In the present invention as described above, the direction of the magnetic field formed by each of the high-density plasma generating units may be opposite to the direction of the magnetic field formed by the adjacent plasma generating units, and the magnetic field generating means alternately have an N pole and an S pole. Can be arranged.

Hereinafter, an embodiment of the present invention will be described in more detail with reference to FIGS. 3 to 9. In the drawings, the same reference numerals are given to components that perform the same function.

3 to 9 schematically show a high frequency inductively coupled plasma etching apparatus according to the present invention.

As shown in FIG. 3, the plasma etching apparatus 100 has a cylindrical process chamber 110 which can be maintained at a predetermined vacuum degree, and the process chamber 110 is radially spaced at a constant circumferential direction on the outer circumferential surface of the process chamber 110. An exhaust unit 140 and a turbopump 142 having six plasma generators 120 installed therein, a gas supply pipe 130 supplying process gas, an exhaust port through which treated gas and reaction by-products are exhausted, and features And holding means for holding the wafer as a lid.

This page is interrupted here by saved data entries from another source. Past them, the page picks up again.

/-- The bytes that a command brings with it: a payload, a frame or the data of a write. -/
def Instr.data : Instr → List Byte
  | .sysNop e => e.payload
  | .headConfigReport e => e.payload
  | .timeRefSelect e => e.payload
  | .timeCorrectionSet e => e.payload
  | .timeStepApprove e => e.payload
  | .timeSet e => e.payload
  | .refRasterSet e => e.payload
  | .tcSet e => e.payload
  | .headSlewSet e => e.payload
  | .captureRasterSet e => e.payload
  | .synConfig e => e.payload
  | .synCacheFill e => e.payload
  | .captureRampLoad e => e.payload
  | .captureRampStart e => e.payload
  | .evtSlotSet e => e.payload
  | .evtSlotGet e => e.payload
  | .evoConfig e => e.payload
  | .eviConfig e => e.payload
  | .fsInfo e => e.payload
  | .fsPolicySet e => e.payload
  | .fsFill e => e.payload
  | .fsPatrolReport e => e.payload
  | .fsChannelRetire e => e.payload
  | .ledgerPoolCreate e => e.payload
  | .ledgerPoolDelete e => e.payload
  | .ledgerOp e => e.payload
  | .ledgerDescGet e => e.payload
  | .ingestStreamSet e => e.payload
  | .ingestStreamGet e => e.payload
  | .headTimingSet e => e.payload
  | .headPairSet e => e.payload
  | .headWritebackSet e => e.payload
  | .layerCadenceSet e => e.payload
  | .cfgCommit e => e.payload
  | .layerAssign e => e.payload
  | .layerSourceSet e => e.payload
  | .layerGeometrySet e => e.payload
  | .layerPaletteSet e => e.payload
  | .layerEnvelopeSet e => e.payload
  | .headFetchSet e => e.payload
  | .layerBlendSet e => e.payload
  | .headZorderSet e => e.payload
  | .headBackgroundSet e => e.payload
  | .contactSheetSet e => e.payload
  | .admissionReserveSet e => e.payload
  | .layerShedSet e => e.payload
  | .shedPlanSet e => e.payload
  | .shedPolicySet e => e.payload
  | .admissionReport e => e.payload
  | .compat5200Set e => e.payload
  | .scalerCoefLoad e => e.payload
  | .layerScalerSet e => e.payload
  | .layerDecodeSet e => e.payload
  | .matrixSet e => e.payload
  | .lut1dLoad e => e.payload
  | .lut1dBuiltin e => e.payload
  | .lut1dRead e => e.payload
  | .graphicColourSet e => e.payload
  | .headOutputSet e => e.payload
  | .lut3dAssign e => e.payload
  | .lut3dLoad e => e.payload
  | .sigRegionSet e => e.payload
  | .sdiLaneSet e => e.payload
  | .sdiAncRingSet e => e.payload
  | .panelPortSet e => e.payload
  | .panelDcsSend e => e.payload
  | .magSlotSet e => e.payload
  | .magIndexRead e => e.payload
  | .magFormat e => e.payload
  | .magEject e => e.payload
  | .recChannelSet e => e.payload
  | .recKeySet e => e.payload
  | .recStartAt e => e.payload
  | .recStopAt e => e.payload
  | .macConfig e => e.payload
  | .macSpareSet e => e.payload
  | .macTxqSet e => e.payload
  | .macRuleSet e => e.payload
  | .macFilterSet e => e.payload
  | .macStatsGet e => e.payload
  | .macSleep e => e.payload
  | .streamSubSet e => e.payload
  | .streamPortSet e => e.payload
  | .streamSubCtrl e => e.payload
  | .streamRxFlowSet e => e.payload
  | .streamDepackSet e => e.payload
  | .streamStatsRead e => e.payload
  | .ptpPortSet e => e.payload
  | .rigSet e => e.payload
  | .dmaChannelSet e => e.payload
  | .powerBudgetSet e => e.payload
  | .powerStateSet e => e.payload
  | .faultLogRead e => e.payload
  | .faultRecover e => e.payload
  | .diagCoreInfo e => e.payload
  | .diagFsRaw e => e.payload
  | .availClear e => e.payload
  | .fwInfo e => e.payload
  | .fwUpdate e => e.payload
  | .fwConfirm e => e.payload
  | .secFuseProgram e => e.payload
  | .mbDbWrite _ _ => []
  | .mbRspHeadWrite _ _ => []
  | .mailboxReset _ => []
  | .mailboxResetComplete _ => []
  | .entryTake _ => []
  | .extPayloadFetched _ _ => []
  | .stepCutStep _ => []
  | .lockstepMismatch => []
  | .serviceResume => []
  | .controlFailure => []
  | .runWatchdogExpiry => []
  | .fpGo _ => []
  | .fastPathLatch _ => []
  | .tbLatch => []
  | .replicaCheck _ _ => []
  | .refSignalValid _ => []
  | .refSignalInvalid _ => []
  | .refQualified _ => []
  | .refLost _ => []
  | .refLostTimeout _ => []
  | .refErrorMeasure _ _ _ => []
  | .slewComplete => []
  | .stepApply => []
  | .headRealign _ => []
  | .headSlewConverged _ => []
  | .referenceFrameStart => []
  | .ltcWordReceived _ _ _ _ _ => []
  | .captureFrameBoundary _ => []
  | .captureMarkerTimeout => []
  | .captureContinuationFrame => []
  | .synLossOfLock _ => []
  | .synLockDeclared _ _ _ _ => []
  | .synRelockAttemptEnd _ => []
  | .synLockTimeout _ => []
  | .synUpdatePoint _ => []
  | .referenceFault => []
  | .trackingLoopUpdate _ _ => []
  | .rampUpdate => []
  | .rampEnd => []
  | .occurrenceArm _ _ _ => []
  | .occurrenceFire _ => []
  | .pulseStop _ => []
  | .snapshotComplete => []
  | .fsReadRequest _ _ => []
  | .fsWriteRequest _ data => data
  | .beAgingPromotion _ => []
  | .patrolScrubRead _ => []
  | .startupFillStep => []
  | .startupFillDone => []
  | .channelTraining _ _ => []
  | .wckOscRead _ _ _ => []
  | .nudgeApply _ => []
  | .mr4Poll _ _ => []
  | .migrationGranuleCopy => []
  | .migrationComplete => []
  | .channelFail _ => []
  | .ledgerAcquire _ _ _ => []
  | .ledgerPublish _ _ _ _ _ _ => []
  | .ledgerDiscard _ _ _ => []
  | .ledgerRefTake _ _ _ _ => []
  | .ledgerRefRelease _ _ _ => []
  | .agentResetReclaim _ _ => []
  | .kmlMarkerReceived _ _ _ _ _ _ => []
  | .adaptTimeout _ => []
  | .laneFault _ => []
  | .txMarkerPoint _ => []
  | .ethLinkChange _ _ _ _ => []
  | .macFrameReceived _ frame _ => frame
  | .txFrameStart _ _ => []
  | .txUnderrun _ _ => []
  | .txFrameEnd _ => []
  | .pauseTimerExpiry _ => []
  | .pauseAlarm _ => []
  | .wakeDetect _ => []
  | .kpiFrameStart _ frame => frame
  | .kpiLinePacket _ frame => frame
  | .kpiFrameEnd _ frame => frame
  | .kpiEndTimeout _ => []
  | .kpiStatusSend _ => []
  | .headEnableStart _ => []
  | .latchPoint _ => []
  | .headBlankingStart _ => []
  | .headFrameStart _ => []
  | .writebackPublish _ => []
  | .fetchClassChange _ _ => []
  | .reservoirStarved _ _ => []
  | .commitArm => []
  | .fxFenceWrite _ _ => []
  | .commitTimeout => []
  | .signatureCompare _ _ => []
  | .sigClear _ _ => []
  | .tallyForceWrite _ => []
  | .shedEvaluation => []
  | .restoreHoldExpiry => []
  | .sdiSlip _ _ => []
  | .panelVideoStart _ => []
  | .kmpMessageReceived _ frame => frame
  | .kmpCommitReceived _ frame => frame
  | .kmpResendReceived _ frame => frame
  | .kmpNoticeReceived _ frame => frame
  | .kmpRequestTimeout _ => []
  | .kmpHelloSend _ => []
  | .kmpHelloTimeout _ => []
  | .noPartnerTimeout _ => []
  | .mainStreamPictureBegin _ => []
  | .magazineStreamPictureBegin _ => []
  | .holdMaxExpiry _ => []
  | .magazineRecouple _ => []
  | .copyClose _ => []
  | .spanContinuation _ => []
  | .stopBathTrigger => []
  | .stopBathRecordDeadline => []
  | .stopBathCommitDeadline => []
  | .stopBathAckDeadline => []
  | .packetRelease _ => []
  | .unpacedSlotEligible _ => []
  | .portSchedule _ => []
  | .pacedDeadlineExpiry _ _ => []
  | .mergeTimeout _ => []
  | .pathDownTimeout _ _ => []
  | .depackEndTimeout _ => []
  | .ptpMessageReceived _ frame => frame
  | .ptpMessageTimer _ => []
  | .announceReceiptTimeout _ => []
  | .rigFrameReceived _ frame => frame
  | .rigClaimTimer => []
  | .rigLeadTimeout => []
  | .rigAnnounceTimer => []
  | .dcDbHiWrite _ _ => []
  | .dcResume _ => []
  | .dcReset _ => []
  | .dcResetComplete _ => []
  | .descriptorFetch _ => []
  | .dmaTurn _ => []
  | .descriptorComplete _ => []
  | .ringFrameWrite _ => []
  | .dcRingConsWrite _ _ => []
  | .eventRaise _ => []
  | .msiXSend _ => []
  | .evtRearmWrite _ => []
  | .evtHoldoffWrite _ _ => []
  | .holdoffExpiry _ => []
  | .evcClaimRead => []
  | .evcCompleteWrite _ => []
  | .eviEdge _ _ => []
  | .powerRequest _ _ _ => []
  | .domainSwitch => []
  | .domainLoad _ => []
  | .pwrWakeWrite _ => []
  | .standbyWake => []
  | .comparatorChange _ => []
  | .holdupExit => []
  | .vsafeSwitchover _ => []
  | .safelightReset => []
  | .rtcSecond => []
  | .safelightWake _ => []
  | .rtcSecHiRead _ => []
  | .availTick => []
  | .sramError _ _ _ _ => []
  | .pornReset _ _ => []
  | .hrstnReset _ _ => []
  | .pcieHotReset => []
  | .bootWatchdogExpiry _ => []
  | .bootPushGo _ => []
  | .firmwareReady => []
  | .debugOff _ => []
  | .fwUpdateLock _ => []
  | .upstreamRequestTimeout _ => []
  | .w5CommitWrite _ => []
  | .w5CommitArm => []
  | .w5PalDataWrite _ => []
  | .w5LBaseLoWrite _ _ => []
  | .w5LBaseHiWrite _ _ => []
  | .bar2Read _ _ => []
  | .bar2Write _ data _ => data
  | .bar0BadAccess _ _ _ => []
  | .mgmtSpiRead frame => frame
  | .mgmtSpiWrite frame => frame
  | .mgmtSpiWake frame => frame
  | .mgmtSpiAbort frame => frame
  | .slSpiClear _ => []
  | .registerWrite _ _ _ => []
  | .headLineCompose _ => []
  | .pcieLinkUp => []
  | .rankPowerDownEntry _ _ => []
  | .cachedBandTimeout _ => []
  | .safelightTcFrame => []
  | .laneCdrLock _ => []
  | .formatStatusTimeout _ => []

7 to 9, the holding means has a susceptor 150, four horizontal supports 158, and a lift device 160.

The susceptor 150 is located at the center of the process chamber 110, and the susceptor 150 is supported by the four horizontal supports 158 which are installed horizontally from the side of the process chamber 110. do.

The lift device 160 is used to seat the wafer W on the susceptor 150. The lift device 160 includes three lift pins 162, a drive device 168, a “Y” shaped fork 164, and a horizontal shaft. It consists of 166.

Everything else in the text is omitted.